**Task goal**.
All that should be output is the block of lines below from the line with "unfold Machine.playSupplyWarning" to the line with "p with causes", both included, exactly as written.

**Supplied information**.
theorem sameDisc (h : Kept k s) : Kept k (sameDisc s) := by
  unfold Machine.sameDisc
  dsimp only
  split
  · exact returnToPlay (countPlay (raise (mapPlay h _ (by rfl)) _ _) _)
  · exact plannerNotice (countPlay (raise (mapPlay h _ (by rfl)) _ _) _) _

/-- The cue reaches the feeder before the store takes the new extent; the flush that follows links them again (R136, R151). -/
theorem newDisc (h : Kept k s) (tag : Tag) (e p : Nat) : Kept k (newDisc tag e p s) := by
  have read : Kept ⟨False, False, False, k.intake⟩ (changeExtent e (cueFeeder 0 0 (Machine.mapPlay
      (fun x => { x with
        confirming := false, causes := Causes.none, pauseOnPrime := false, unprimed := false
        disc := ⟨p, tag, e, true⟩ }) (invalidate s.play.disc.position s)))) :=
    changeExtentFrom e (h.intakeOnly.elsewhere rfl rfl)
  have flushed : Kept { k with unread := False } (Machine.requestFlush 0 (changeExtent e (cueFeeder 0 0 (Machine.mapPlay
      (fun x => { x with
        confirming := false, causes := Causes.none, pauseOnPrime := false, unprimed := false
        disc := ⟨p, tag, e, true⟩ }) (invalidate s.play.disc.position s))))) := by
    refine requestFlush 0 (fun _ => ⟨?_, ?_⟩) False.elim read.intake
    · rw [changeExtent_feeder]; rfl
    · rw [changeExtent_extent, changeExtent_play]; rfl
  unfold Machine.newDisc
  exact countPlay (raise (flushed.enterState .ready false rfl) _ _) _

theorem takeDisc (h : Kept k s) (tag : Tag) (e p : Nat) : Kept k (takeDisc tag e p s) := by
  have away : Kept k (if matchesReturn p s.play = true then
        (if tag = s.play.disc.tag then Machine.sameDisc s else Machine.newDisc tag e p s)
      else if s.play.confirming = true ∧ p ≠ s.play.disc.position then strayAnswer s else unsolicited s) := by
    split
    · split
      · exact h.sameDisc
      · exact h.newDisc _ _ _
    · split
      · exact h.countPlay _
      · exact h.countPlay _
  unfold Machine.takeDisc
  split
  · split
    · exact h.confirmLoad _ _ _
    · exact h.countPlay _
  · exact away
  · exact away
  all_goals exact h.countPlay _

theorem coastOrSuspend (h : Kept k s) (byRestart : Bool) : Kept k (coastOrSuspend byRestart s) := by
  unfold Machine.coastOrSuspend
  split
  · exact h.enterState .suspended byRestart rfl
  · exact (h.enterState .coasting byRestart rfl).countPlay _

theorem driveAway (h : Kept k s) (byRestart reload : Bool) : Kept k (driveAway byRestart reload s) := by
  have load : ∀ {u : State}, Kept k u →
      Kept k (if (reload && (!u.play.causes.tray || u.play.confirming)) = true then Machine.loadForConfirmation u else u) := by
    intro u w
    split
    · exact w.loadForConfirmation
    · exact w
  unfold Machine.driveAway
  dsimp only
  split
  · exact enterState (stopRequest (load (mapPlay (h.sealEntry _) _ (by rfl)))) .suspended _ rfl
  · exact enterState (stopRequest (load (mapPlay (h.sealEntry _) _ (by rfl)))) .suspended _ rfl
  · exact coastOrSuspend (load (mapPlay (h.sealEntry _) _ (by rfl))) _
  · exact plannerNotice (load (mapPlay h _ (by rfl))) _
  · exact plannerNotice (load (mapPlay h _ (by rfl))) _
  all_goals exact h

theorem takeGone (h : Kept k s) (p : Nat) : Kept k (takeGone p s) := by
  have away : Kept k (if p ≠ s.play.disc.position then strayAnswer s
      else if s.play.confirming = true then Machine.loseDisc .noDisc s else Machine.driveAway false false s) := by
    split
    · exact h.countPlay _
    · split
      · exact h.loseDisc _
      · exact h.driveAway _ _
  unfold Machine.takeGone
  split
  · exact h.countPlay _
  · split
    · exact h.endLoading _
    · exact h.countPlay _
  · split
    · exact h.loseDisc _
    · exact h.countPlay _
  all_goals exact away

theorem playRestart (h : Kept k s) : Kept k (playRestart s) := by
  unfold Machine.playRestart
  split
  · exact h
  · exact h.queueLoad _
  · exact enterUnread (queueLoad (mapPlay h.clearDisc _ (by rfl)) _) _ _ (by simp [DiscRecord.empty])
  all_goals exact h.driveAway _ _

theorem playTrayOut (h : Kept k s) : Kept k (playTrayOut s) := by
  unfold Machine.playTrayOut
  dsimp only
  split
  · exact h
  · exact h.endLoading _
  · exact (h.sealEntry _).clearDisc.enterUnread _ _ (by simp [DiscRecord.empty])
  · exact enterState (stopRequest (mapPlay (h.sealEntry _) _ (by rfl))) .suspended _ rfl
  · exact enterState (stopRequest (mapPlay (h.sealEntry _) _ (by rfl))) .suspended _ rfl
  · exact coastOrSuspend (mapPlay (h.sealEntry _) _ (by rfl)) _
  · exact plannerNotice (mapPlay (h.sealEntry _) _ (by rfl)) _
  · exact plannerNotice (mapPlay (h.sealEntry _) _ (by rfl)) _

theorem playTrayIn (h : Kept k s) : Kept k (playTrayIn s) := by
  unfold Machine.playTrayIn
  split
  · exact h.loadForConfirmation
  · exact h

theorem timeOutLoad (h : Kept k s) : Kept k (timeOutLoad s) := by
  unfold Machine.timeOutLoad
  dsimp only
  split
  · exact endLoading (mapPlay (countPlay h _) _ (by rfl)) _
  · exact loseDisc (mapPlay (countPlay h _) _ (by rfl)) _

theorem loadTick (h : Kept k s) : Kept k (loadTick s) := by
  unfold Machine.loadTick
  split
  · exact h.timeOutLoad
  · split
    · exact h.mapPlay _ (by rfl)
    · exact h

/-! ### Starvation, supply, end of disc -/

theorem playStarved (h : Kept k s) : Kept k (playStarved s) := by
  unfold Machine.playStarved
  split
  · exact (h.sealAs _ _).enterState .suspended false rfl
  · exact h

theorem supplySuspends (h : Kept k s) : Kept k (supplySuspends s) := (h.stopRequest.sealEntry _).txRequest _

theorem playSupplyWarning (h : Kept k s) : Kept k (playSupplyWarning s) := by
  have warned : Kept k (Machine.mapPlay (fun p => { p with supplyWarned := true }) s) := h.mapPlay _ (by rfl)
  unfold Machine.playSupplyWarning
  dsimp only
  split
  · exact enterState (countPlay (supplySuspends (mapPlay warned _ (by rfl))) _) .suspended _ rfl
  · exact enterState (countPlay (supplySuspends (mapPlay warned _ (by rfl))) _) .suspended _ rfl
  · exact enterState (countPlay (supplySuspends (mapPlay warned _ (by rfl))) _) .suspended _ rfl
  · exact enterState (countPlay (supplySuspends (mapPlay warned _ (by rfl))) _) .suspended _ rfl
  · exact supplySuspends (mapPlay warned _ (by rfl))
  all_goals exact warned

theorem playSupplyRecovery (h : Kept k s) : Kept k (playSupplyRecovery s) := by
  have recovered : Kept k (Machine.mapPlay
      (fun p => { p with supplyWarned := false, causes := { p.causes with supply := false } }) s) := h.mapPlay _ (by rfl)
  unfold Machine.playSupplyRecovery
  dsimp only
  split
  · split
    · exact recovered.returnToPlay
    · exact (recovered.enterState .paused false rfl).stopRequest
  · exact recovered

theorem endNotice (h : Kept k s) : Kept k (endNotice s) := by
  have noticed : Kept k (Machine.mapPlay
      (fun p => { p with causes := Causes.none, confirming := false, pauseOnPrime := false, unprimed := false })
      (invalidate s.play.disc.position (Machine.countPlay (fun c => { c with endOfDisc := bump c.endOfDisc })
        (Machine.raise .endOfDisc s.play.disc.position s)))) :=
    (((h.raise _ _).countPlay _).resumeWrite _ _).mapPlay _ (by rfl)
  unfold Machine.endNotice
  dsimp only
  split
  · exact noticed.enterState .ready false rfl
  · exact noticed.clearDisc.enterUnread _ _ (by simp [DiscRecord.empty])

theorem endOfDisc (h : Kept k s) : Kept k (endOfDisc s) := by
  unfold Machine.endOfDisc
  split
  · exact h
  · exact (h.mapFeeder _ (Feeder.endDisc_block _)).endNotice

theorem feederExtent (h : Kept k s) : Kept k (feederExtent s) := by
  unfold Machine.feederExtent
  split
  · exact h.endOfDisc
  · split
    · exact h.mapFeeder _ rfl
    · exact h

/-- A cut is below the extent of the record, so it finds no EMPTY or LOADING (R157). -/
theorem cutExtent (h : Kept k s) (x : Nat) : Kept k (cutExtent x s) := by
  unfold Machine.cutExtent
  dsimp only
  split
  · rename_i below
    refine feederExtent (raise (newExtent h x (fun p => { p with disc := { p.disc with extent := x } }) rfl ?_) _ _)
    intro u state
    rw [h.unread u state] at below
    exact absurd below (Nat.not_lt_zero x)
  · exact h

/-! ### The frame demand -/

theorem clockReturn (h : Kept k s) : Kept k (clockReturn s) := by
  unfold Machine.clockReturn
  split
  · exact (h.mapFeeder _ (Feeder.clockBack_block _ _)).raise _ _
  · exact h

/-- The block boundary, after the advance of the window that begins it (R117). -/
theorem boundary (b : Nat) (h : Kept k (s.setStore (s.store.advance b))) : Kept k (boundary b s) := by
  have left := (storeEventFrom (fun t => t.advance b) h).declareEntry.playBoundary (b + 1)
  unfold Machine.boundary
  dsimp only
  split
  · exact left.endOfDisc
  · exact left

/-- The cursor and the window leave a block together (R116, R117). -/
theorem leaveBlock (h : Kept k s) (g : Feeder → Feeder) (block : (g s.feeder).block = s.feeder.block + 1) :
    Kept k (Machine.boundary s.feeder.block (Machine.mapFeeder g s)) := by
  refine boundary s.feeder.block ?_
  exact
    { store := fun w => by
        obtain ⟨tidy, at_, extent⟩ := h.store w
        exact ⟨by rw [at_]; exact tidy.advance, block, extent⟩
      row5 := fun w r => (h.row5 w r).freed (Store.advance_freed (h.store w).tidy.wf _)
      unread := h.unread
      intake := fun i => (h.intake i).congr rfl rfl }

theorem giveFrame (h : Kept k s) : Kept k (giveFrame s) := by
  have raised : Kept k (raiseConceal (formFrame s) s) ∧ (raiseConceal (formFrame s) s).feeder = s.feeder := by
    unfold raiseConceal
    split
    · exact ⟨h, rfl⟩
    · exact ⟨h, rfl⟩
    · exact ⟨h.raise _ _, rfl⟩
  obtain ⟨raised, same⟩ := raised
  have advanced := Feeder.advance_block ((raiseConceal (formFrame s) s).feeder.give (rampLength s) (formFrame s))
  have frame : ∀ x : Feeder, (x.give (rampLength s) (formFrame s)).frame = x.frame := fun _ => rfl
  unfold Machine.giveFrame
  dsimp only
  split
  · rename_i leaves
    have left := raised.leaveBlock (fun f => (f.give (rampLength s) (formFrame s)).advance)
      (advanced.trans (if_pos (by rw [frame, same]; exact of_decide_eq_true leaves)))
    rw [same] at left
    exact left.mapFeeder _ (Feeder.finishRamp_block _)
  · rename_i stays
    have given := raised.mapFeeder (fun f => (f.give (rampLength s) (formFrame s)).advance)
      (advanced.trans (if_neg (by rw [frame, same]; exact fun e => stays (decide_eq_true e))))
    exact given.mapFeeder _ (Feeder.finishRamp_block _)

theorem demandPlaying (h : Kept k s) : Kept k (demandPlaying s) := by
  unfold Machine.demandPlaying
  split
  · exact (h.mapFeeder _ rfl).endOfDisc
  · split
    · split
      · exact h.mapFeeder _ (Feeder.stopShort_block _ _)
      · exact ((h.mapFeeder _ (Feeder.starve_block _ _)).raise _ _).playStarved
    · exact h.giveFrame

theorem demand (h : Kept k s) : Kept k (demand s) := by
  have returned := (h.mapFeeder (fun f => { f with seen := true }) rfl).clockReturn
  unfold Machine.demand
  dsimp only
  split
  · exact returned.mapFeeder _ (Feeder.fadeFrame_block _)
  · exact returned.mapFeeder _ (Feeder.fadeFrame_block _)
  all_goals exact returned.demandPlaying

theorem frameDemand (h : Kept k s) (l r : Nat) : Kept k (frameDemand l r s) := h.demand.mapFeeder _ rfl

theorem loseClock (h : Kept k s) : Kept k (loseClock s) := (h.mapFeeder _ rfl).raise _ _

theorem clockTick (h : Kept k s) : Kept k (clockTick s) := by
  unfold Machine.clockTick
  split
  · exact h.loseClock
  · exact h.mapFeeder _ rfl

end Kept

end Sys2Proof.Machine
end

**Response to this exercise**.
  unfold Machine.playSupplyWarning
  dsimp only
  split
  · exact enterState (countPlay (supplySuspends (mapPlay warned _ (by rfl))) _) .suspended _ rfl
  · exact enterState (countPlay (supplySuspends (mapPlay warned _ (by rfl))) _) .suspended _ rfl
  · exact enterState (countPlay (supplySuspends (mapPlay warned _ (by rfl))) _) .suspended _ rfl
  · exact enterState (countPlay (supplySuspends (mapPlay warned _ (by rfl))) _) .suspended _ rfl
  · exact supplySuspends (mapPlay warned _ (by rfl))
  all_goals exact warned

theorem playSupplyRecovery (h : Kept k s) : Kept k (playSupplyRecovery s) := by
  have recovered : Kept k (Machine.mapPlay
      (fun p => { p with supplyWarned := false, causes := { p.causes with supply := false } }) s) := h.mapPlay _ (by rfl)
  unfold Machine.playSupplyRecovery
  dsimp only
  split
  · split
    · exact recovered.returnToPlay
    · exact (recovered.enterState .paused false rfl).stopRequest
  · exact recovered

theorem endNotice (h : Kept k s) : Kept k (endNotice s) := by
  have noticed : Kept k (Machine.mapPlay
      (fun p => { p with causes := Causes.none, confirming := false, pauseOnPrime := false, unprimed := false })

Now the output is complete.